**About this exercise**
Nothing past the line containing "draws; and the" belongs in the output. Copy exactly every line of the data below from the first up to and including it.

(Saved data entries)
-- ==== Sys2Proof/Laws/Commands.lean ====
section
/-! SUPPORT. What a command handler can do (41_scsi_commands.md R180): what it leaves alone, and the three shapes of its reply. -/

namespace Sys2Proof.Machine

/-- Everything a command handler can change: the audio transport (but not `lastFrame`), the history, the answers and the draws; and the
bus, by a status reply, by a data reply of 2 to 10 bytes, or not at all. -/
structure HandlerEffect (s t : State) : Prop where
  adpcm      : t.adpcm = s.adpcm
  reg        : t.reg = s.reg
  bramLocked : t.bramLocked = s.bramLocked
  fadeCd     : t.fadeCd = s.fadeCd
  fadeAd     : t.fadeAd = s.fadeAd
  fault      : t.fault = s.fault
  hpc        : t.hpc = s.hpc
  program    : t.program = s.program
  config     : t.config = s.config
  lastFrame  : t.audio.lastFrame = s.audio.lastFrame
  bus        : t.bus = s.bus ∨ (∃ c, t.bus = (replyStatus c s).bus) ∨
    (∃ bytes : List Byte, 2 ≤ bytes.length ∧ bytes.length ≤ 10 ∧ t.bus = (replyData bytes s).bus)

theorem HandlerEffect.refl (s : State) : HandlerEffect s s :=
  ⟨rfl, rfl, rfl, rfl, rfl, rfl, rfl, rfl, rfl, rfl, .inl rfl⟩

/-- A status reply, after a change of the audio transport alone. -/
theorem HandlerEffect.of_replyStatus {s u : State} (h : HandlerEffect s u) (hb : u.bus = s.bus) (c : Status) :
    HandlerEffect s (replyStatus c u) where
  adpcm := h.adpcm
  reg := h.reg
  bramLocked := h.bramLocked
  fadeCd := h.fadeCd
  fadeAd := h.fadeAd
  fault := h.fault
  hpc := h.hpc
  program := h.program
  config := h.config
  lastFrame := h.lastFrame
  bus := .inr (.inl ⟨c, by simp only [replyStatus, hb]⟩)

/-- A data reply, after a change that leaves the bus alone. -/
theorem HandlerEffect.of_replyData {s u : State} (h : HandlerEffect s u) (hb : u.bus = s.bus) {bytes : List Byte}
    (h2 : 2 ≤ bytes.length) (h10 : bytes.length ≤ 10) : HandlerEffect s (replyData bytes u) where
  adpcm := h.adpcm
  reg := h.reg
  bramLocked := h.bramLocked
  fadeCd := h.fadeCd
  fadeAd := h.fadeAd
  fault := h.fault
  hpc := h.hpc
  program := h.program
  config := h.config
  lastFrame := h.lastFrame
  bus := .inr (.inr ⟨bytes, h2, h10, by simp only [replyData, hb]⟩)

theorem HandlerEffect.replyOnly (s : State) (c : Status) : HandlerEffect s (replyStatus c s) :=
  (HandlerEffect.refl s).of_replyStatus rfl c

/-- A value of `Except` in a bind that succeeds. -/
theorem Except.bind_eq_ok {ε α β : Type} {x : Except ε α} {f : α → Except ε β} {b : β} (h : (x >>= f) = .ok b) :
    ∃ a, x = .ok a ∧ f a = .ok b := by
  cases x with
  | error e => cases h
  | ok a => exact ⟨a, rfl, h⟩

theorem testUnitReady_effect {s t : State} (h : testUnitReady s = .ok t) : HandlerEffect s t := by
  unfold testUnitReady at h
  split at h <;> (cases h; exact .replyOnly s _)

theorem stopActiveAudio_effect (s : State) : HandlerEffect s (stopActiveAudio s) := by
  unfold stopActiveAudio
  split
  · exact .refl s
  · exact ⟨rfl, rfl, rfl, rfl, rfl, rfl, rfl, rfl, rfl, rfl, .inl rfl⟩

theorem stopActiveAudio_bus (s : State) : (stopActiveAudio s).bus = s.bus := by
  unfold stopActiveAudio
  split <;> rfl

theorem read6_effect {frame : BitVec 21} {count : Byte} {s t : State} (h : read6 frame count s = .ok t) :
    HandlerEffect s t := by
  unfold read6 at h
  split at h
  · cases h; exact .replyOnly s _
  · split at h
    · cases h; exact .replyOnly s _
    · cases h
      have e := stopActiveAudio_effect s
      exact ⟨e.adpcm, e.reg, e.bramLocked, e.fadeCd, e.fadeAd, e.fault, e.hpc, e.program, e.config, e.lastFrame,
        .inl (stopActiveAudio_bus s)⟩

/-- `Player.start` records the call and changes nothing else. -/
theorem startPlayer_ok {f e : Frame} {s t : State} (h : startPlayer f e s = .ok t) :
    f ≤ e ∧ t = s.push (.playerStart f (e - f)) := by
  unfold startPlayer at h
  split at h
  · cases h
  · rename_i hlt
    cases h
    exact ⟨by simpa using hlt, rfl⟩

/-- START_MODE answers what it is given outright, or what the row of the mode bits gives. -/
theorem startMode_ok {table : StartModeTable} {d : Disc} {lastFrame : Frame} {bits : BitVec 2} {f : Frame} {x : StartAnswer}
    (h : startMode table d lastFrame bits f = .ok x) :
    startGiven table.given bits f = some x ∨
    (startGiven table.given bits f = none ∧ startEnd d lastFrame (startRow table bits).extent f = .ok x.endFrame ∧
      x.mode = (startRow table bits).mode ∧ x.armed = (startRow table bits).armed) := by
  unfold startMode at h
  split at h
  · cases h; exact .inl ‹_›
  · rename_i hg
    cases he : startEnd d lastFrame (startRow table bits).extent f with
    | error y => simp only [he] at h; cases h
    | ok e => simp only [he] at h; cases h; exact .inr ⟨hg, rfl, rfl, rfl⟩

/-- An answer given outright is one of the entries. -/
theorem startGiven_mem {bits : BitVec 2} {f : Frame} {x : StartAnswer} :
    ∀ {entries : List StartEntry}, startGiven entries bits f = some x → ⟨bits, f, x⟩ ∈ entries
  | [], h => by cases h
  | e :: rest, h => by
    unfold startGiven at h
    split at h
    · obtain ⟨rfl, rfl⟩ := ‹_ ∧ _›
      cases h
      exact List.mem_cons_self
    · exact List.mem_cons_of_mem _ (startGiven_mem h)

/-- Under a table that arms the poll only with an end action, so does each of its answers. -/
theorem startMode_armsWithAction {table : StartModeTable} {d : Disc} {lastFrame : Frame} {bits : BitVec 2} {f : Frame}
    {x : StartAnswer} (ht : StartModeTable.armsWithAction table) (h : startMode table d lastFrame bits f = .ok x) (ha : x.armed = true) :
    x.mode ≠ .noEnd := by
  obtain ⟨h0, h1, h2, h3, hg⟩ := ht
  rcases startMode_ok h with h | ⟨-, -, hm, hr⟩
  · exact hg _ (startGiven_mem h) ha
  · rw [hm]; rw [hr] at ha
    revert ha
    unfold startRow
    split
    exacts [h0, h1, h2, h3]

theorem setAudioStart_effect {mode : BitVec 2} {addr : AudioAddr} {s t : State} (h : setAudioStart mode addr s = .ok t) :
    HandlerEffect s t := by
  unfold setAudioStart at h
  split at h
  · cases h; exact .replyOnly s _
  · obtain ⟨f, -, h⟩ := Except.bind_eq_ok h
    obtain ⟨e, -, h⟩ := Except.bind_eq_ok h
    obtain ⟨u, hu, h⟩ := Except.bind_eq_ok h
    obtain ⟨-, rfl⟩ := startPlayer_ok hu
    cases h
    apply HandlerEffect.of_replyStatus ?_ ?_
    · exact ⟨rfl, rfl, rfl, rfl, rfl, rfl, rfl, rfl, rfl, rfl, .inl rfl⟩
    · rfl

theorem resumePlayer_effect {f : Frame} {s t : State} (h : resumePlayer f s = .ok t) :
    HandlerEffect s t ∧ t.bus = s.bus := by
  unfold resumePlayer at h
  split at h
  · cases h
    exact ⟨⟨rfl, rfl, rfl, rfl, rfl, rfl, rfl, rfl, rfl, rfl, .inl rfl⟩, rfl⟩
  · obtain ⟨-, rfl⟩ := startPlayer_ok h
    exact ⟨⟨rfl, rfl, rfl, rfl, rfl, rfl, rfl, rfl, rfl, rfl, .inl rfl⟩, rfl⟩

theorem resumeOrStart_effect {f : Frame} {s t : State} (h : resumeOrStart f s = .ok t) :
    HandlerEffect s t ∧ t.bus = s.bus := by
  obtain ⟨u, hu, h⟩ := Except.bind_eq_ok h
  cases h
  obtain ⟨e, hb⟩ := resumePlayer_effect hu
  exact ⟨⟨e.adpcm, e.reg, e.bramLocked, e.fadeCd, e.fadeAd, e.fault, e.hpc, e.program, e.config, e.lastFrame,
    .inl hb⟩, hb⟩

theorem endPlayback_effect {mode : BitVec 2} {f : Frame} {s t : State} (h : endPlayback mode f s = .ok t) :
    HandlerEffect s t ∧ t.bus = s.bus := by
  unfold endPlayback at h
  split at h
  · cases h
    exact ⟨⟨rfl, rfl, rfl, rfl, rfl, rfl, rfl, rfl, rfl, rfl, .inl rfl⟩, rfl⟩
  · exact resumeOrStart_effect h

theorem setAudioEnd_effect {mode : BitVec 2} {addr : AudioAddr} {s t : State} (h : setAudioEnd mode addr s = .ok t) :
    HandlerEffect s t := by
  unfold setAudioEnd at h
  split at h
  · cases h; exact .replyOnly s _
  · obtain ⟨f, -, h⟩ := Except.bind_eq_ok h
    obtain ⟨u, hu, h⟩ := Except.bind_eq_ok h
    cases h
    obtain ⟨e, hb⟩ := endPlayback_effect hu
    exact HandlerEffect.of_replyStatus (s := s) ⟨e.adpcm, e.reg, e.bramLocked, e.fadeCd, e.fadeAd, e.fault, e.hpc,
      e.program, e.config, e.lastFrame, .inl hb⟩ hb _

theorem askPlayerFrame_effect (s : State) : HandlerEffect s (askPlayerFrame s) ∧ (askPlayerFrame s).bus = s.bus ∧
    (askPlayerFrame s).audio = s.audio := by
  unfold askPlayerFrame
  split <;> exact ⟨⟨rfl, rfl, rfl, rfl, rfl, rfl, rfl, rfl, rfl, rfl, .inl rfl⟩, rfl, rfl⟩

theorem pause_effect {s t : State} (h : pause s = .ok t) : HandlerEffect s t := by
  unfold pause at h
  split at h
  · cases h; exact .replyOnly s _
  · cases h; exact .replyOnly s _
  · cases h
    obtain ⟨e, hb, ha⟩ := askPlayerFrame_effect s
    apply HandlerEffect.of_replyStatus ?_ ?_
    · exact ⟨e.adpcm, e.reg, e.bramLocked, e.fadeCd, e.fadeAd, e.fault, e.hpc, e.program, e.config, e.lastFrame,
        .inl hb⟩
    · exact hb

theorem askPosition_effect (s : State) : HandlerEffect s (askPosition s) ∧ (askPosition s).bus = s.bus ∧
    (askPosition s).audio = s.audio := by
  unfold askPosition
  split
  · exact ⟨.refl s, rfl, rfl⟩
  · exact askPlayerFrame_effect s

theorem subchannelReply_length (code : Byte) (t start f : Nat) : (subchannelReply code t start f).length = 10 := rfl

theorem getSubchannelQ_effect {s t : State} (h : getSubchannelQ s = .ok t) : HandlerEffect s t := by
  unfold getSubchannelQ at h
  split at h
  · cases h
  · obtain ⟨x, -, h⟩ := Except.bind_eq_ok h
    cases h
    obtain ⟨e, hb, -⟩ := askPosition_effect s
    apply HandlerEffect.of_replyData ?_ ?_ (by simp [subchannelReply_length]) (by simp [subchannelReply_length])
    · exact ⟨e.adpcm, e.reg, e.bramLocked, e.fadeCd, e.fadeAd, e.fault, e.hpc, e.program, e.config, e.lastFrame, .inl hb⟩
    · exact hb

theorem askToc_effect (d : Disc) (s : State) : HandlerEffect s (askToc d s) :=
  ⟨rfl, rfl, rfl, rfl, rfl, rfl, rfl, rfl, rfl, rfl, .inl rfl⟩

theorem dirInfoTracks_effect {s t : State} (h : dirInfoTracks s = .ok t) : HandlerEffect s t := by
  obtain ⟨d, -, h⟩ := Except.bind_eq_ok h
  cases h
  exact (askToc_effect d s).of_replyData rfl (by simp) (by simp)

theorem dirInfoDiscSize_effect {s t : State} (h : dirInfoDiscSize s = .ok t) : HandlerEffect s t := by
  obtain ⟨d, -, h⟩ := Except.bind_eq_ok h
  cases h
  exact (askToc_effect d s).of_replyData rfl (by simp [msf]) (by simp [msf])

theorem dirInfoTrackStart_effect {track : Byte} {s t : State} (h : dirInfoTrackStart track s = .ok t) :
    HandlerEffect s t := by
  obtain ⟨d, -, h⟩ := Except.bind_eq_ok h
  obtain ⟨x, -, h⟩ := Except.bind_eq_ok h
  cases h
  exact (askToc_effect d s).of_replyData rfl (by simp [msf]) (by simp [msf])

theorem getDirInfo_effect {subFunction track : Byte} {s t : State} (h : getDirInfo subFunction track s = .ok t) :
    HandlerEffect s t := by
  unfold getDirInfo at h
  split at h
  · cases h
  · split at h
    · exact dirInfoTracks_effect h
    · exact dirInfoDiscSize_effect h
    · exact dirInfoTrackStart_effect h
    · cases h

/-- Everything a command handler can do. -/
theorem handler_effect {c : Command} {s t : State} (h : handler c s = .ok t) : HandlerEffect s t := by
  cases c with
  | testUnitReady => exact testUnitReady_effect h
  | read6 frame count => exact read6_effect h
  | setAudioStart mode addr => exact setAudioStart_effect h
  | setAudioEnd mode addr => exact setAudioEnd_effect h
  | pause => exact pause_effect h
  | getSubchannelQ => exact getSubchannelQ_effect h
  | getDirInfo subFunction track => exact getDirInfo_effect h

theorem audioCommand_effect {cmd : AudioCommand} {mode : BitVec 2} {addr : AudioAddr} {s t : State}
    (h : audioCommand cmd mode addr s = .ok t) : HandlerEffect s t := by
  cases cmd with
  | start => exact setAudioStart_effect h
  | finish => exact setAudioEnd_effect h

end Sys2Proof.Machine
end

**Reply to the exercise**
-- ==== Sys2Proof/Laws/Commands.lean ====
section
/-! SUPPORT. What a command handler can do (41_scsi_commands.md R180): what it leaves alone, and the three shapes of its reply. -/

namespace Sys2Proof.Machine

/-- Everything a command handler can change: the audio transport (but not `lastFrame`), the history, the answers and the draws; and the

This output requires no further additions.